theorem execCfgSet_withCap (s : State) (c : Fin 4294967296) (var : BitVec 2) (rba : Bool) :
    execCfgSet var rba (s.withCap c) = onNext (·.withCap c) (execCfgSet var rba s) := by
  refine inUninit_withCap ?_
  cases variantOfBits var with
  | none | some => rfl

theorem execPalSize_withCap (s : State) (c : Fin 4294967296) (psize : BitVec 9) :
    execPalSize psize (s.withCap c) = onNext (·.withCap c) (execPalSize psize s) := by
  refine inUninit_withCap ?_
  split <;> rfl

/-- Every command but INIT commutes with a change of CAP between two states of the invariant. -/
theorem exec_withCap {s : State} {c : Fin 4294967296} (hinv : Inv s) (hinv' : Inv (s.withCap c)) (i : Instr)
    (hi : ∀ w h, i ≠ .init w h) : exec i (s.withCap c) = onNext (·.withCap c) (exec i s) := by
  cases i with
  | nop | palRead | bufSize | bufLength | pixelBits | dirtyLo | dirtyHi | statusRead | cvt565 | cvt666 | cvt332 | cvt233
  | cvt332To565 | cvt565ToRgb | cvt666ToRgb => rfl
  | cfgSet var rba => exact execCfgSet_withCap s c var rba
  | palSize psize => exact execPalSize_withCap s c psize
  | palWrite => exact inUninit_withCap rfl
  | init w h => exact absurd rfl (hi w h)
  | resetDirty => exact inReady_withCap fun _ => rfl
  | fill => exact inReady_withCap fun hready => withEveryCell_withCap hinv hinv' hready rfl
  | setPixel x y | get565Xy x y | get666Xy x y =>
    exact inReady_withCap fun hready => atPixel_withCap hinv hinv' hready x y fun _ => rfl
  | get565Pos pos | get666Pos pos =>
    exact inReady_withCap fun hready => atPosition_withCap hinv hinv' hready pos fun _ => rfl
  | setPixelIndex x y | getIndexXy x y =>
    exact inReady_withCap fun hready => inIndexed_withCap (atPixel_withCap hinv hinv' hready x y fun _ => rfl)
  | getIndexPos pos =>
    exact inReady_withCap fun hready => inIndexed_withCap (atPosition_withCap hinv hinv' hready pos fun _ => rfl)

/-- Settles O27: the outcome in the other state is the same outcome with its CAP replaced. -/
theorem onlyInitReadsCap : Obligations.OnlyInitReadsCap := by
  intro i s t c hi hinv hinv' hexec
  have hcommutes : exec i (s.withCap c) = onNext (·.withCap c) (exec i s) := exec_withCap hinv hinv' i hi
  rw [hexec] at hcommutes
  exact hcommutes

end Sys2Proof.Machine
end

section
/-! What a command that answers a next state has done, said once for all 29 commands; the frame statements follow from
it. -/

namespace Sys2Proof.Machine

open Sys2Proof.Safety

/-! ## The effects of commands -/

/-- The state after `v` is stored at the pixel (x, y) and the dirty rectangle is widened to it (42_pixel_write.md R154,
R155). -/
def State.pixelWritten (s : State) (x y : Half) (v : Nat) : State :=
  ((s.withStorage (stored s (slotOf s x y) v)).withDirty (widenRect s.dirty x y)).responded .ok 0

/-- The ways in which a command can complete: `Completes s i t` if in state `s` the command `i` may answer the state `t`.
`exec_next` says that there is no other. -/
inductive Completes (s : State) : Instr → State → Prop where
  | answered (i : Instr) (v : Word) : Completes s i (s.responded .ok v)
  | raised (i : Instr) (e : Status) (he : e ≠ .ok) : Completes s i (s.raised e)
  | configured (var : BitVec 2) (rba : Bool) (v : Variant) (hs : s.engState = .uninit) :
      Completes s (.cfgSet var rba) ((s.configured v rba).responded .ok 0)
  | paletteSized (n : BitVec 9) (hs : s.engState = .uninit) (hpos : 0 < n.toNat) (hle : n.toNat ≤ 256) :
      Completes s (.palSize n) ((s.withPalSize n).responded .ok 0)
  | paletteWritten (slot : Byte) (c : Color) (hs : s.engState = .uninit) :
      Completes s (.palWrite slot c) ((s.withPalSlot slot c).responded .ok 0)
  | allocFailed (w h : Half) (hs : s.engState = .uninit) : Completes s (.init w h) (s.madeUnusable.raised .errAlloc)
  | allocated (w h : Half) (hs : s.engState = .uninit) (hw : w ≠ 0) (hh : h ≠ 0)
      (hpal : s.cfgVariant = .indexed → s.palSize ≠ 0)
      (hcap : byteCount w h (bppOf s.cfgVariant s.palSize) ≤ s.cap.val) :
      Completes s (.init w h)
        ((s.allocated w h (bppOf s.cfgVariant s.palSize)
          (byteCount w h (bppOf s.cfgVariant s.palSize))).responded .ok 0)
  | filled (c : Color) (hs : s.engState = .ready) :
      Completes s (.fill c)
        (((s.withStorage (filled s (storeVal s c))).withDirty (fullFrame s.width s.height)).responded .ok 0)
  | pixelSet (x y : Half) (c : Color) (hs : s.engState = .ready) (hx : x < s.width) (hy : y < s.height) :
      Completes s (.setPixel x y c) (s.pixelWritten x y (storeVal s c))
  | indexSet (x y : Half) (k : Byte) (hs : s.engState = .ready) (hx : x < s.width) (hy : y < s.height) :
      Completes s (.setPixelIndex x y k) (s.pixelWritten x y k.toNat)
  | dirtyReset (hs : s.engState = .ready) : Completes s .resetDirty ((s.withDirty .empty).responded .ok 0)

/-- On an INDEXED buffer `Store` is the pack algorithm (42_pixel_write.md R151). -/
theorem stored_of_indexed {s : State} (hv : s.cfgVariant = .indexed) (p : Nat) (k : Byte) :
    stored s p k.toNat = pack s.storage s.bpp.toNat p k := by
  simp [stored, hv, storeCell]

/-! ## Each shared check keeps to these ways if its body does -/

section
variable {s t : State} {i : Instr}

theorem completes_of_respond {v : Word} (h : respond v s = .next t) : Completes s i t :=
  respond_next h ▸ .answered i v

theorem completes_of_inUninit {body : Result} (h : inUninit s body = .next t)
    (hbody : s.engState = .uninit → body = .next t → Completes s i t) : Completes s i t := by
  obtain ⟨-, rfl⟩ | ⟨-, rfl⟩ | ⟨hs, hb⟩ := inUninit_next h
  · exact .raised i _ (by decide)
  · exact .raised i _ (by decide)
  · exact hbody hs hb

theorem completes_of_inReady {body : Result} (h : inReady s body = .next t)
    (hbody : s.engState = .ready → body = .next t → Completes s i t) : Completes s i t := by
  obtain ⟨-, rfl⟩ | ⟨-, rfl⟩ | ⟨hs, hb⟩ := inReady_next h
  · exact .raised i _ (by decide)
  · exact .raised i _ (by decide)
  · exact hbody hs hb

theorem completes_of_inIndexed {body : Result} (h : inIndexed s body = .next t)
    (hbody : s.cfgVariant = .indexed → body = .next t → Completes s i t) : Completes s i t := by
  obtain ⟨-, rfl⟩ | ⟨hv, hb⟩ := inIndexed_next h
  · exact .raised i _ (by decide)
  · exact hbody hv hb

theorem completes_of_atPixel {x y : Half} {body : Nat → Result} (h : atPixel s x y body = .next t)
    (hbody : x < s.width → y < s.height → body (slotOf s x y) = .next t → Completes s i t) : Completes s i t := by
  obtain ⟨-, rfl⟩ | ⟨hx, hy, -, hb⟩ := atPixel_next h
  · exact .raised i _ (by decide)
  · exact hbody hx hy hb

theorem completes_of_atPosition {pos : Word} {body : Nat → Result} (h : atPosition s pos body = .next t)
    (hbody : body pos.toNat = .next t → Completes s i t) : Completes s i t := by
  obtain ⟨-, rfl⟩ | ⟨-, -, hb⟩ := atPosition_next h
  · exact .raised i _ (by decide)
  · exact hbody hb

end

/-! ## The commands with checks of their own -/

section
variable {s t : State}

theorem execCfgSet_next {var : BitVec 2} {rba : Bool} (h : execCfgSet var rba s = .next t) :
    Completes s (.cfgSet var rba) t := by
  refine completes_of_inUninit h fun hs hb => ?_
  split at hb
  · exact raiseStatus_next hb ▸ .raised _ _ (by decide)
  · exact respond_next hb ▸ .configured var rba _ hs

theorem execPalSize_next {n : BitVec 9} (h : execPalSize n s = .next t) : Completes s (.palSize n) t := by
  refine completes_of_inUninit h fun hs hb => ?_
  split at hb
  · exact raiseStatus_next hb ▸ .raised _ _ (by decide)
  · next hn => exact respond_next hb ▸ .paletteSized n hs (by omega) (by omega)

theorem execInit_next {w h : Half} (hn : execInit w h s = .next t) : Completes s (.init w h) t := by
  refine completes_of_inUninit hn fun hs hb => ?_
  split_ifs at hb with hdim hpal
  · exact raiseStatus_next hb ▸ .raised _ _ (by decide)
  · exact raiseStatus_next hb ▸ .raised _ _ (by decide)
  · obtain ⟨hw, hh⟩ := not_or.mp hdim
    obtain ⟨-, rfl⟩ | ⟨hcap, rfl⟩ := allocate_next hb
    · exact .allocFailed w h hs
    · exact .allocated w h hs hw hh (fun hv h0 => hpal ⟨hv, h0⟩) hcap

theorem execSetPixelIndex_next {x y : Half} {k : Byte} (h : execSetPixelIndex x y k s = .next t) :
    Completes s (.setPixelIndex x y k) t :=
  completes_of_inReady h fun hs h => completes_of_inIndexed h fun hv h => completes_of_atPixel h fun hx hy h => by
    rw [← stored_of_indexed hv] at h
    exact respond_next h ▸ .indexSet x y k hs hx hy

end

/-- A command that answers a next state completes in one of the ways of `Completes`. -/
theorem exec_next {i : Instr} {s t : State} (h : exec i s = .next t) : Completes s i t := by
  cases i with
  | nop | palRead | bufSize | bufLength | pixelBits | dirtyLo | dirtyHi | statusRead | cvt565 | cvt666 | cvt332 | cvt233
  | cvt332To565 | cvt565ToRgb | cvt666ToRgb => exact completes_of_respond h
  | cfgSet => exact execCfgSet_next h
  | palSize => exact execPalSize_next h
  | palWrite slot c => exact completes_of_inUninit h fun hs h => respond_next h ▸ .paletteWritten slot c hs
  | init => exact execInit_next h
  | fill c => exact completes_of_inReady h fun hs h => respond_next (withEveryCell_next h).1 ▸ .filled c hs
  | setPixel x y c =>
    exact completes_of_inReady h fun hs h => completes_of_atPixel h fun hx hy h =>
      respond_next h ▸ .pixelSet x y c hs hx hy
  | setPixelIndex => exact execSetPixelIndex_next h
  | resetDirty => exact completes_of_inReady h fun hs h => respond_next h ▸ .dirtyReset hs
  | get565Xy | get666Xy =>
    exact completes_of_inReady h fun _ h => completes_of_atPixel h fun _ _ h => completes_of_respond h
  | get565Pos | get666Pos =>
    exact completes_of_inReady h fun _ h => completes_of_atPosition h completes_of_respond
  | getIndexXy =>
    exact completes_of_inReady h fun _ h => completes_of_inIndexed h fun _ h => completes_of_atPixel h fun _ _ h =>
      completes_of_respond h
  | getIndexPos =>
    exact completes_of_inReady h fun _ h => completes_of_inIndexed h fun _ h =>
      completes_of_atPosition h completes_of_respond

/-! ## What commands and steps leave unchanged -/

/-- A command keeps ENG_STATE, unless it is INIT in UNINIT. -/
theorem Completes.engState_eq_or_init {i : Instr} {s t : State} (h : Completes s i t) :
    t.engState = s.engState ∨ (s.engState = .uninit ∧ ∃ w h, i = .init w h) := by
  cases h with
  | allocFailed w h hs | allocated w h hs => exact .inr ⟨hs, w, h, rfl⟩
  | answered | raised | configured | paletteSized | paletteWritten | filled | pixelSet | indexSet | dirtyReset =>
    exact .inl rfl

/-- A step that takes no reset keeps ENG_STATE, unless it runs INIT in UNINIT. -/
theorem step_engState_eq_or_init {s t : State} (h : step s = .next t) (hr : ¬ resetNext s) :
    t.engState = s.engState ∨ (s.engState = .uninit ∧
      ∃ data rest w h, s.inbox = .command data :: rest ∧ decode data = .ok (.init w h)) := by
  obtain ⟨-, rfl⟩ | ⟨pal, bytes, rest, hi, -⟩ | ⟨data, rest, e, -, -, rfl⟩ | ⟨data, rest, i, hi, hd, he⟩ := step_next h
  · exact .inl rfl
  · exact absurd ⟨pal, bytes, rest, hi⟩ hr
  · exact .inl rfl
  · obtain hkeep | ⟨hs, w, h, rfl⟩ := (exec_next he).engState_eq_or_init
    · exact .inl hkeep
    · exact .inr ⟨hs, data, rest, w, h, hi, hd⟩

/-- A step that takes a reset leaves the power-on registers, with the palette and the storage of the draw. -/
theorem step_of_reset {s : State} {pal : Palette} {bytes : List Byte} {rest : List HostMove}
    (hi : s.inbox = .reset pal bytes :: rest) :
    step s = .next ((State.powerOn s.cap pal (memOfBytesFrom 0 (bytes.take s.cap.val))).taken rest) := by
  simp only [step, hi, hostReset]

/-- Settles O21: only INIT and reset change ENG_STATE. -/
theorem engineStateMoves : Obligations.EngineStateMoves := by
  refine ⟨fun s t h hr => ?_, fun s t h ⟨pal, bytes, rest, hi⟩ => ?_, rfl, rfl, rfl, fun e => ?_⟩
  · obtain hkeep | ⟨hs, hinit⟩ := step_engState_eq_or_init h hr
    · exact ⟨fun hs hne => absurd (hkeep.trans hs) hne, hkeep.trans, hkeep.trans⟩
    · exact ⟨fun _ _ => hinit, fun hs' => by simp [hs] at hs', fun hs' => by simp [hs] at hs'⟩
  · rw [step_of_reset hi] at h
    cases h
    rfl
  · cases e <;> decide

/-- Settles O22: the commands that write the configuration, the palette or the geometry complete in UNINIT only. -/
theorem configurationIsFrozenOutsideUninit : Obligations.ConfigurationIsFrozenOutsideUninit := by
  intro i s t hne h
  cases exec_next h with
  | configured _ _ _ hs | paletteSized _ hs | paletteWritten _ _ hs | allocFailed _ _ hs | allocated _ _ hs =>
    exact absurd hs hne
  | answered | raised | filled | pixelSet | indexSet | dirtyReset =>
    exact ⟨rfl, rfl, rfl, rfl, rfl, rfl, rfl, rfl, rfl, rfl, rfl, rfl⟩

/-- Settles O11: byte `a` of the draw is its entry `a`, and no entry below CAP is cut off. -/
theorem resetDrawsPaletteAndStorage : Obligations.ResetDrawsPaletteAndStorage := by
  intro s pal bytes rest hi
  refine ⟨_, step_of_reset hi, rfl, rfl, rfl, fun a ha => ?_⟩
  have hread := memRead_memOfBytesFrom 0 (bytes.take s.cap.val) a
  rwa [Nat.zero_add, List.getElem?_take_of_lt ha] at hread

end Sys2Proof.Machine
end

section
/-! Every step keeps the invariant: each register update keeps it under the condition its command has checked, and
`exec_next` says which updates a command makes. -/

namespace Sys2Proof.Machine

open Sys2Proof.Safety

/-! ## Storage below CAP -/

theorem memBelow_bitWrite {m : Memory} {n g : Nat} (h : memBelow m n = true) (hg : g / 8 < n) (b : Bool) :
    memBelow (bitWrite m g b) n = true := memBelow_memWrite h hg _

theorem memBelow_pixSetBits {m : Memory} {n base k : Nat} (h : memBelow m n = true) (v : Nat)
    (hend : (base + k + 7) / 8 ≤ n) : memBelow (pixSetBits m base v k) n = true := by
  induction k with
  | zero => exact h
  | succ k ih => exact memBelow_bitWrite (ih (by omega)) (by omega) _

theorem memBelow_mergeByte {m : Memory} {n a : Nat} (h : memBelow m n = true) (ha : a < n) (mask bits : Byte) :
    memBelow (mergeByte m a mask bits) n = true := memBelow_memWrite h ha _

theorem memBelow_pack {m : Memory} {n w p : Nat} (h : memBelow m n = true) (k : Byte)
    (hend : cellEnd .indexed w p ≤ n) : memBelow (pack m w p k) n = true := by
  dsimp only [cellEnd, pack] at hend ⊢
  split at hend
  · next htwo =>
    have hfirst : p * w / 8 < n := by omega
    rw [if_neg (Nat.not_le.mpr htwo)]
    exact memBelow_mergeByte (memBelow_mergeByte h hfirst _ _) hend _ _
  · next hone =>
    rw [if_pos (Nat.not_lt.mp hone)]
    exact memBelow_mergeByte h hend _ _

/-- A store to a cell that ends at or below `n` lists no address from `n` on. -/
theorem memBelow_storeCell {variant : Variant} {m : Memory} {n w p : Nat} (h : memBelow m n = true) (v : Nat)
    (hend : cellEnd variant w p ≤ n) : memBelow (storeCell variant m w p v) n = true := by
  cases variant with
  | v565 | v666 => exact memBelow_pixSetBits h v hend
  | indexed => exact memBelow_pack h _ hend

theorem memBelow_fillCells {variant : Variant} {m : Memory} {cap w k : Nat} (h : memBelow m cap = true) (v : Nat)
    (hend : ∀ p < k, cellEnd variant w p ≤ cap) : memBelow (fillCells variant m w v k) cap = true := by
  induction k with
  | zero => exact h
  | succ k ih => exact memBelow_storeCell (ih fun p hp => hend p (by omega)) v (hend k (by omega))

++++++++++++++++++++

- **Exercise objective**: Retype, exactly and in full, the lines above from the one containing "exact absurd hs hne" through the one containing "n = true) (hg".

- **Response**:
    exact absurd hs hne
  | answered | raised | filled | pixelSet | indexSet | dirtyReset =>
    exact ⟨rfl, rfl, rfl, rfl, rfl, rfl, rfl, rfl, rfl, rfl, rfl, rfl⟩

/-- Settles O11: byte `a` of the draw is its entry `a`, and no entry below CAP is cut off. -/
theorem resetDrawsPaletteAndStorage : Obligations.ResetDrawsPaletteAndStorage := by
  intro s pal bytes rest hi
  refine ⟨_, step_of_reset hi, rfl, rfl, rfl, fun a ha => ?_⟩
  have hread := memRead_memOfBytesFrom 0 (bytes.take s.cap.val) a
  rwa [Nat.zero_add, List.getElem?_take_of_lt ha] at hread

end Sys2Proof.Machine
end

section
/-! Every step keeps the invariant: each register update keeps it under the condition its command has checked, and
`exec_next` says which updates a command makes. -/

namespace Sys2Proof.Machine

open Sys2Proof.Safety

/-! ## Storage below CAP -/

theorem memBelow_bitWrite {m : Memory} {n g : Nat} (h : memBelow m n = true) (hg : g / 8 < n) (b : Bool) :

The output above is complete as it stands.